On May 13, the students in Concord Academy’s Medical Club hosted Dr. Michael Siegel, a professor at Tufts University School of Medicine whose research focuses on racial inequities in health and corporate influences on health as well as strategies to counteract them. To a small group of CA students, Joanne Oh ’23, who worked in Siegel’s lab last summer, presented a groundbreaking research paper published in the Journal of Racial and Ethnic Health Disparities that they and other members of Siegel’s lab had co-authored.

As Joanne explained, the research team quantified race-based disparities in COVID-19 vaccination rates at the state level, then investigated disparities across states. Previous research in this area had been conducted only at the national level. This was the first article published in a peer-reviewed journal to focus on disparities at the state level, and its conclusions show that marked racial disparities in COVID-19 vaccination exist throughout the United States, and that their magnitude is strongly associated with structural racism. The paper recommends that efforts to reduce these disparities must go beyond interventions targeting individual behavior.

“Only if you believe structural racism is a contributor can you pinpoint an effective approach to reduce racial disparities,” Siegel said. He invited students to examine the term “vaccine hesitancy”—a phrase that emerged during the pandemic—and its role in shifting blame away from systemic causes onto the individuals being harmed. As Siegel noted, an entire set of factors allow someone to be vaccinated against COVID-19, including availability nearby, child care, transportation, and paid time off work to both receive the vaccine and manage side effects. “If you’re Black,” Siegel said, “you also have the history of medical maltreatment of African American people and the resulting distrust to overcome.”

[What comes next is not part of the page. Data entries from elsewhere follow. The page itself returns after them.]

-- ==== Sys2Proof/Config.lean ====
section
/-! DEFINITION. The implementation parameters of 00_scope.md R9, with the spec's defaults, and the one value the spec
leaves open (`eofValue`). A configuration is plain data. It is fixed for a machine; the model carries it in
`State.cfg` (notes/assumptions/1.md), so that a statement about every state covers every reading of the parameters. -/

namespace Sys2Proof

/-- The 24 opcode names of 30_encoding.md R67, the three reserved ones last. -/
inductive Opcode where
  | hlt | nop | cmp | add | sub | mul | div | and | or | xor | not
  | jmp | jeq | jlt | jle | jgt | jge | mov | sto | ior | iow
  | jne | loa | sip
deriving DecidableEq, Repr

/-- Every opcode name, in the order of 30_encoding.md R67. -/
def Opcode.all : List Opcode :=
  [.hlt, .nop, .cmp, .add, .sub, .mul, .div, .and, .or, .xor, .not,
   .jmp, .jeq, .jlt, .jle, .jgt, .jge, .mov, .sto, .ior, .iow, .jne, .loa, .sip]

/-- Which byte of memory holds bits 7:0 of a word (parameter `byteOrder`, 20_memory.md R41, R42). -/
inductive ByteOrder where
  | little | big
deriving DecidableEq, Repr

/-- How `mov` widens its immediate (parameter `immExt`, 43_move_store_io.md R160). -/
inductive ImmExt where
  | zext | sext
deriving DecidableEq, Repr

/-- The condition `jge` tests (parameter `jgeCond`, 42_control_transfer.md R146). -/
inductive JgeCond where
  | asObserved | corrected
deriving DecidableEq, Repr

/-- The bit positions of `AF` (00_scope.md R9, 10_state.md R27). -/
structure AfBits where
  e : Fin 8
  g : Fin 8
  l : Fin 8
deriving DecidableEq, Repr

/-- The bit positions of `EF` (00_scope.md R9, 10_state.md R29). -/
structure EfBits where
  addr     : Fin 8
  unkinsn  : Fin 8
  badreg   : Fin 8
  misalign : Fin 8
deriving DecidableEq, Repr

/-- The numeric value of each opcode (parameter `opcodeValue`, 30_encoding.md R67). -/
structure OpcodeMap where
  hlt : Half
  nop : Half
  cmp : Half
  add : Half
  sub : Half
  mul : Half
  div : Half
  and : Half
  or  : Half
  xor : Half
  not : Half
  jmp : Half
  jeq : Half
  jlt : Half
  jle : Half
  jgt : Half
  jge : Half
  mov : Half
  sto : Half
  ior : Half
  iow : Half
  jne : Half
  loa : Half
  sip : Half
deriving DecidableEq, Repr

/-- The value a map gives to a name. -/
def OpcodeMap.valueOf (m : OpcodeMap) : Opcode → Half
  | .hlt => m.hlt
  | .nop => m.nop
  | .cmp => m.cmp
  | .add => m.add
  | .sub => m.sub
  | .mul => m.mul
  | .div => m.div
  | .and => m.and
  | .or  => m.or
  | .xor => m.xor
  | .not => m.not
  | .jmp => m.jmp
  | .jeq => m.jeq
  | .jlt => m.jlt
  | .jle => m.jle
  | .jgt => m.jgt
  | .jge => m.jge
  | .mov => m.mov
  | .sto => m.sto
  | .ior => m.ior
  | .iow => m.iow
  | .jne => m.jne
  | .loa => m.loa
  | .sip => m.sip

/-- The parameters a model takes (00_scope.md R9), but for the open `eofValue`. -/
structure Config where
  byteOrder      : ByteOrder
  opcodes        : OpcodeMap
  af             : AfBits
  ef             : EfBits
  immExt         : ImmExt
  jgeCond        : JgeCond
  stoImplemented : Bool
deriving DecidableEq, Repr

/-- The opcode values of 30_encoding.md R67. -/
def OpcodeMap.default : OpcodeMap where
  hlt := 0x0000#16
  nop := 0x0001#16
  cmp := 0x0002#16
  add := 0x0003#16
  sub := 0x0004#16
  mul := 0x0005#16
  div := 0x0006#16
  and := 0x0007#16
  or  := 0x0008#16
  xor := 0x0009#16
  not := 0x000A#16
  jmp := 0x000B#16
  jeq := 0x000C#16
  jlt := 0x000D#16
  jle := 0x000E#16
  jgt := 0x000F#16
  jge := 0x0010#16
  mov := 0x0011#16
  sto := 0x0012#16
  ior := 0x0013#16
  iow := 0x0014#16
  jne := 0x0015#16
  loa := 0x0016#16
  sip := 0x0017#16

/-- The default column of 00_scope.md R9. -/
def Config.default : Config where
  byteOrder      := .little
  opcodes        := OpcodeMap.default
  af             := { e := 0, g := 1, l := 2 }
  ef             := { addr := 0, unkinsn := 1, badreg := 2, misalign := 3 }
  immExt         := .zext
  jgeCond        := .asObserved
  stoImplemented := true

/-- The value `ior` gives at end-of-stream (parameter `eofValue`, OPEN in 00_scope.md R9; 43_move_store_io.md R167):
a free value, one for the machine (notes/assumptions/5.md). -/
opaque Config.eofValue : Word

end Sys2Proof
end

Employing rigorous statistical methods, Siegel’s team demonstrated a clear association between structural racism and racial disparities in COVID-19 vaccination. “Until she did the research, people talked about this relationship, but no one ever looked at it,” Siegel said. “Joanne actually proved it. Her research shows that we are framing a structural problem as an individual-level problem, because most interventions have been aimed at eliminating ‘vaccine hesitancy.’”

Siegel described his job as both researcher and advocate, and he shares his lab’s research findings with members of Congress who can help to effect legislative change. “Joanne’s research made a difference,” Siegel said. “It’s an amazing accomplishment.”

Joanne plans to return to Siegel’s lab this summer to expand upon this work.